▸ **WORK REQUIRED**:
Count the lines of the data that have the word "accepted", then report the number without anything else.

Records excerpted from a collection:
-- ==== Sys2Proof/Machine/Primitives.lean ====
section
/-! DEFINITION. The four private primitives as requests (40_primitives.md), each its acceptance and then its events, and a private primitive requested without privilege
(60_exceptions.md R206). -/

namespace Sys2Proof.Machine

/-- FASTCMD op accepted. -/
def State.acceptFastcmd (op : FastOp) (s : State) : State := s.accept .fastcmd .assert op 0#8

/-- WREG8 ra, v accepted. -/
def State.acceptWreg8 (ra : RegAddr) (v : Byte) (s : State) : State := s.accept .wreg8 .assert (ra.setWidth 6) v

/-- RREG8 ra accepted. -/
def State.acceptRreg8 (ra : RegAddr) (s : State) : State := s.accept .rreg8 .assert (ra.setWidth 6) 0#8

/-- RREG16 ra accepted. -/
def State.acceptRreg16 (ra : RegAddr) (s : State) : State := s.accept .rreg16 .assert (ra.setWidth 6) 0#8

/-- FASTCMD op (40_primitives.md R122). -/
def execFastcmd (op : FastOp) (s : State) : Host.Outcome State Fault Refusal :=
  .next (s.acceptFastcmd op).complete

/-- WREG8 ra, v (R124). -/
def execWreg8 (ra : RegAddr) (v : Byte) (s : State) : Host.Outcome State Fault Refusal :=
  .next (s.acceptWreg8 ra v).complete

/-- RREG8 ra (R126). -/
def execRreg8 (ra : RegAddr) (s : State) : Host.Outcome State Fault Refusal :=
  .next (s.acceptRreg8 ra).complete

/-- RREG16 ra (R128). -/
def execRreg16 (ra : RegAddr) (s : State) : Host.Outcome State Fault Refusal :=
  .next (s.acceptRreg16 ra).complete

/-- REFUSED: a private primitive with `priv = 0`; no step of it runs (60_exceptions.md R206, R212). Which primitive it was and its
arguments make no difference. -/
def execRefused (_sel : BitVec 2) (_a : BitVec 6) (_d : Byte) (s : State) : Host.Outcome State Fault Refusal :=
  .next s.refuse

end Sys2Proof.Machine
end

▸ **SOLUTION TO THIS TASK**:
4